**Work item**
Transcribe, word for word and without additions, each line below from the one containing "len) es := by" through the one containing "refine ⟨es0 ++ es, ?_, ?_, ?_, ?_⟩", both ends included.

**Data provided**
-- ==== Sys2Proof/Laws/Exec.lean ====
section
/-! SUPPORT. What every command does on the link, said once (spec 20 R51, R52, R58; 41 R130; 42 R141 to R148): which
calls it makes, how many at most, and that each is answered by the next answer. -/

namespace Sys2Proof.Machine

/-- The command given in `s` made the calls `es` and left `t`: at most `n` calls, all in `C`, one answer for each. -/
structure State.Ran (C : LinkCall → Prop) (n : Nat) (s t : State) (es : List LinkEvent) : Prop where
  link    : t.link = s.link.command es
  bound   : es.length ≤ n
  calls   : ∀ e ∈ es, C e.call
  replies : ∀ j (h : j < es.length), es[j].reply = replyOf s.params es[j].call (s.answerAt j)

theorem State.Ran.mono {C D : LinkCall → Prop} {n k : Nat} {s t : State} {es : List LinkEvent}
    (h : State.Ran C n s t es) (hn : n ≤ k) (hC : ∀ c, C c → D c) : State.Ran D k s t es :=
  { h with bound := Nat.le_trans h.bound hn, calls := fun e he => hC _ (h.calls e he) }

/-- A command whose link is that of a sequence of calls. -/
theorem LinkOp.Made.ran {α : Type} {C : LinkCall → Prop} {n : Nat} {s t : State} {o : Except LinkFault α × Link}
    {es : List LinkEvent} (h : LinkOp.Made s.params C n s.start.link o es) (ht : t.link = o.2) :
    State.Ran C n s t es :=
  ⟨ht.trans h.link, h.bound, h.calls, h.replies⟩

/-- A command that makes no call. -/
theorem State.Ran.silent {C : LinkCall → Prop} {n : Nat} {s t : State} (h : t.link = s.start.link) :
    State.Ran C n s t [] := ⟨h, Nat.zero_le n, by simp, by simp⟩

/-- The calls a command makes. -/
def callsOf : Instr → LinkCall → Prop
  | .crc8Reset _, _ => False
  | .crc8Update _, _ => False
  | .crc8Check, _ => False
  | .crc16Reset _, _ => False
  | .crc16Update _, _ => False
  | .crc16Check, _ => False
  | .first r _, c => (r = true ∧ c = .reset) ∨ c = .readBit ∨ (∃ b, c = .writeBit b) ∨ ∃ v, c = .touchByte v
  | .next r _, c => (r = true ∧ c = .reset) ∨ c = .readBit ∨ (∃ b, c = .writeBit b) ∨ ∃ v, c = .touchByte v
  | .famSetup _, _ => False
  | .skipFam, _ => False
  | .access, c => c = .reset ∨ ∃ v, c = .touchByte v
  | .verify _, c => c = .reset ∨ c = .readBit ∨ (∃ b, c = .writeBit b) ∨ ∃ v, c = .touchByte v
  | .odAccess, c => c = .reset ∨ (∃ v, c = .setSpeed v) ∨ ∃ v, c = .touchByte v
  | .exchange r _, c => (r = true ∧ c = .reset) ∨ ∃ v, c = .touchByte v
  | .addrWr _ _, _ => False

/-- How many calls a command makes at most. -/
def maxCallsOf : Instr → Nat
  | .crc8Reset _ => 0
  | .crc8Update _ => 0
  | .crc8Check => 0
  | .crc16Reset _ => 0
  | .crc16Update _ => 0
  | .crc16Check => 0
  | .first _ _ => 195
  | .next _ _ => 195
  | .famSetup _ => 0
  | .skipFam => 0
  | .access => 10
  | .verify _ => 194
  | .odAccess => 13
  | .exchange _ len => 1 + len
  | .addrWr _ _ => 0

theorem ran_of_search (r a : Bool) (s u : State) (hl : u.link = s.start.link) (hp : u.params = s.params) :
    ∃ es, State.Ran (callsOf (.next r a)) 195 s (u.nextBody r a) es := by
  unfold State.nextBody
  split
  · exact ⟨[], State.Ran.silent hl⟩
  · obtain ⟨es, h⟩ := makes_search u.params (C := callsOf (.next r a)) r a (fun h => .inl ⟨h, rfl⟩) (.inr (.inl rfl))
      (fun b => .inr (.inr (.inl ⟨b, rfl⟩))) (fun v => .inr (.inr (.inr ⟨v, rfl⟩))) u.addr u.ld u.lfd u.link
    rw [hp, hl] at h
    refine ⟨es, h.ran ?_⟩
    rw [hp, hl]
    rcases State.concludeSearch_cases (search s.params r a u.addr u.ld u.lfd s.start.link) u with
      ⟨_, e⟩ | ⟨_, e⟩ | ⟨_, _, e⟩ | ⟨_, _, e⟩ <;> rw [e]

theorem ran_of_access (s : State) :
    ∃ es, State.Ran (callsOf .access) 10 s (s.start.conclude (accessOps s.params s.addr s.start.link)) es := by
  obtain ⟨es, h⟩ := makes_accessOps s.params (C := callsOf .access) (.inl rfl) (fun v => .inr ⟨v, rfl⟩) s.addr
    s.start.link
  exact ⟨es, h.ran (by rw [State.conclude_eq])⟩

theorem ran_of_verify (a : Bool) (s : State) :
    ∃ es, State.Ran (callsOf (.verify a)) 194 s
      (s.start.concludeVerify (verifyOps s.params a s.addr s.start.link)) es := by
  obtain ⟨es, h⟩ := makes_verifyOps s.params (C := callsOf (.verify a)) a (fun _ => .inl rfl) (.inr (.inl rfl))
    (fun b => .inr (.inr (.inl ⟨b, rfl⟩))) (fun v => .inr (.inr (.inr ⟨v, rfl⟩))) s.addr s.start.link
  obtain ⟨st, b, e, _⟩ := State.concludeVerify_frame (verifyOps s.params a s.addr s.start.link) s.start
  exact ⟨es, h.ran (by rw [e])⟩

/-- The closing `setSpeed` of ODACCESS (R146, R183): on every outcome but Ok there is one call more, whose own outcome
is ignored. -/
theorem closeSpeed_made {p : Params} {C : LinkCall → Prop} {n : Nat} {l : Link} {o : Except LinkFault Status × Link}
    {es : List LinkEvent} (h : LinkOp.Made p C n l o es) :
    (o.1 = .ok .ok ∧ closeSpeed p o = o) ∨
    (o.1 ≠ .ok .ok ∧ (closeSpeed p o).1 = o.1 ∧
      (closeSpeed p o).2 = l.advance (es ++ [⟨.setSpeed .normal, replyOf p (.setSpeed .normal) (l.answerAt es.length)⟩])) := by
  obtain ⟨r, l'⟩ := o
  have hl : l' = l.advance es := h.link
  subst hl
  have key : (setSpeed p .normal (l.advance es)).2 =
      l.advance (es ++ [⟨.setSpeed .normal, replyOf p (.setSpeed .normal) (l.answerAt es.length)⟩]) := by
    obtain ⟨fs, g⟩ := makes_setSpeed p (C := fun c => c = .setSpeed .normal) .normal rfl (l.advance es)
    have hg := g.link
    cases hf : faultOf p (.setSpeed .normal) (l.advance es).nextAnswer with
    | none =>
      rw [setSpeed, ask, hf]
      simp only [Link.log_eq_advance, Link.advance_append]
      rw [Link.nextAnswer_eq, Link.answerAt_advance, Nat.add_zero] at hf
      simp only [replyOf, hf, Link.nextAnswer_eq, Link.answerAt_advance, Nat.add_zero]
    | some k =>
      rw [setSpeed, ask, hf]
      simp only [Link.log_eq_advance, Link.advance_append]
      rw [Link.nextAnswer_eq, Link.answerAt_advance, Nat.add_zero] at hf
      simp only [replyOf, hf]
  cases r with
  | ok st =>
    cases st
    · exact .inl ⟨rfl, rfl⟩
    all_goals exact .inr ⟨by simp, rfl, key⟩
  | error k => exact .inr ⟨by simp, rfl, key⟩

theorem ran_of_odAccess (s : State) :
    ∃ es, State.Ran (callsOf .odAccess) 13 s
      (s.start.conclude (closeSpeed s.params (odAccessOps s.params s.addr s.start.link))) es := by
  obtain ⟨es, h⟩ := makes_odAccessOps s.params (C := callsOf .odAccess) (.inl rfl) (fun v => .inr (.inr ⟨v, rfl⟩))
    (fun v => .inr (.inl ⟨v, rfl⟩)) s.addr s.start.link
  rcases closeSpeed_made h with ⟨_, e⟩ | ⟨_, _, e⟩
  · rw [e]
    exact ⟨es, (h.ran (by rw [State.conclude_eq])).mono (by omega) (fun _ h => h)⟩
  · refine ⟨es ++ [⟨.setSpeed .normal, replyOf s.params (.setSpeed .normal) (s.answerAt es.length)⟩], ?_, ?_, ?_, ?_⟩
    · rw [State.conclude_eq]
      exact e
    · have := h.bound
      simp only [List.length_append, List.length_cons, List.length_nil]
      omega
    · intro x hx
      rcases List.mem_append.1 hx with hx | hx
      · exact h.calls x hx
      · rw [List.mem_singleton.1 hx]
        exact .inr (.inl ⟨.normal, rfl⟩)
    · intro j hj
      by_cases hj' : j < es.length
      · have := h.replies j hj'
        rw [State.start_answerAt] at this
        simpa [List.getElem_append, hj'] using this
      · have e2 : j = es.length := by
          simp only [List.length_append, List.length_cons, List.length_nil] at hj
          omega
        subst e2
        simp

theorem ran_of_exchangeBody (r : Bool) (len : Nat) (s : State) {u : State} {es0 : List LinkEvent}
    (hp : u.params = s.params) (h0 : State.Ran (callsOf (.exchange r len)) 1 s u es0) :
    ∃ es, State.Ran (callsOf (.exchange r len)) (1 + len) s (u.exchangeBody len) es := by
  obtain ⟨es, h⟩ := exchangeFrom_made u.params u.resets len 0 u.buf u.link
  refine ⟨es0 ++ es, ?_, ?_, ?_, ?_⟩
  · have hl : (u.exchangeBody len).link = u.link.advance es := by
      rw [State.exchangeBody, ← h.link]
      rcases State.concludeExchange_cases (exchangeFrom u.params u.resets len 0 u.buf u.link) u with
        ⟨_, e⟩ | ⟨_, _, e⟩ <;> rw [e]
    rw [hl, h0.link]
    exact Link.advance_append s.start.link es0 es
  · rw [List.length_append]
    exact Nat.add_le_add h0.bound h.bound
  · intro x hx
    rcases List.mem_append.1 hx with hx | hx
    · exact h0.calls x hx
    · obtain ⟨j, hj, rfl⟩ := List.getElem_of_mem hx
      exact .inr ⟨_, h.calls j hj⟩
  · intro j hj
    by_cases hj' : j < es0.length
    · simpa [List.getElem_append, hj'] using h0.replies j hj'
    · have hk : j - es0.length < es.length := by rw [List.length_append] at hj; omega
      have := h.replies (j - es0.length) hk
      rw [h0.link, hp] at this
      have e : (s.link.command es0).answerAt (j - es0.length) = s.answerAt j := by
        have := Link.answerAt_advance s.start.link es0 (j - es0.length)
        rw [Nat.add_sub_cancel' (Nat.le_of_not_lt hj')] at this
        exact this
      rw [e] at this
      simpa [List.getElem_append, hj'] using this

theorem ran_of_exchange (r : Bool) (len : Nat) (s : State) :
    ∃ t es, execExchange r len s = .next t ∧ State.Ran (callsOf (.exchange r len)) (1 + len) s t es := by
  rcases execExchange_cases r len s with ⟨_, e⟩ | ⟨_, hr, k, l, hl, e⟩ | ⟨_, hr, l, hl, e⟩ | ⟨_, hr, l, hl, e⟩ | ⟨_, _, e⟩
  · exact ⟨_, [], e, State.Ran.silent rfl⟩
  · obtain ⟨es, h⟩ := makes_linkReset s.params (C := callsOf (.exchange r len)) (.inl ⟨hr, rfl⟩) s.start.link
    rw [hl] at h
    exact ⟨_, es, e, (h.ran rfl).mono (by omega) (fun _ h => h)⟩
  · obtain ⟨es, h⟩ := makes_linkReset s.params (C := callsOf (.exchange r len)) (.inl ⟨hr, rfl⟩) s.start.link
    rw [hl] at h
    exact ⟨_, es, e, (h.ran rfl).mono (by omega) (fun _ h => h)⟩
  · obtain ⟨es0, h⟩ := makes_linkReset s.params (C := callsOf (.exchange r len)) (.inl ⟨hr, rfl⟩) s.start.link
    rw [hl] at h
    obtain ⟨es, h1⟩ := ran_of_exchangeBody r len s (u := s.start.setLink l) rfl (h.ran rfl)
    exact ⟨_, es, e, h1⟩
  · obtain ⟨es, h1⟩ := ran_of_exchangeBody r len s (u := s.start) rfl (State.Ran.silent rfl)
    exact ⟨_, es, e, h1⟩

/-- Every command answers a next state, and what it did on the link. -/
theorem exec_ran (i : Instr) (s : State) : ∃ t es, exec i s = .next t ∧ State.Ran (callsOf i) (maxCallsOf i) s t es := by
  cases i with
  | crc8Reset seed => exact ⟨_, [], rfl, State.Ran.silent rfl⟩
  | crc8Update b => exact ⟨_, [], rfl, State.Ran.silent rfl⟩
  | crc8Check => exact ⟨_, [], rfl, State.Ran.silent rfl⟩
  | crc16Reset seed => exact ⟨_, [], rfl, State.Ran.silent rfl⟩
  | crc16Update b => exact ⟨_, [], rfl, State.Ran.silent rfl⟩
  | crc16Check => exact ⟨_, [], rfl, State.Ran.silent rfl⟩
  | first r a =>
    obtain ⟨es, h⟩ := ran_of_search r a s (s.start.setSearch (.num 0) 0 false) rfl rfl
    exact ⟨_, es, rfl, h⟩
  | next r a =>
    obtain ⟨es, h⟩ := ran_of_search r a s s.start rfl rfl
    exact ⟨_, es, rfl, h⟩
  | famSetup code => exact ⟨_, [], rfl, State.Ran.silent rfl⟩
  | skipFam => exact ⟨_, [], rfl, State.Ran.silent rfl⟩
  | access =>
    obtain ⟨es, h⟩ := ran_of_access s
    exact ⟨_, es, rfl, h⟩
  | verify a =>
    obtain ⟨es, h⟩ := ran_of_verify a s
    exact ⟨_, es, rfl, h⟩
  | odAccess =>
    obtain ⟨es, h⟩ := ran_of_odAccess s
    exact ⟨_, es, rfl, h⟩
  | exchange r len => exact ran_of_exchange r len s
  | addrWr idx b => exact ⟨_, [], rfl, State.Ran.silent rfl⟩

end Sys2Proof.Machine
end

**Task result**
    ∃ es, State.Ran (callsOf (.exchange r len)) (1 + len) s (u.exchangeBody len) es := by
  obtain ⟨es, h⟩ := exchangeFrom_made u.params u.resets len 0 u.buf u.link
  refine ⟨es0 ++ es, ?_, ?_, ?_, ?_⟩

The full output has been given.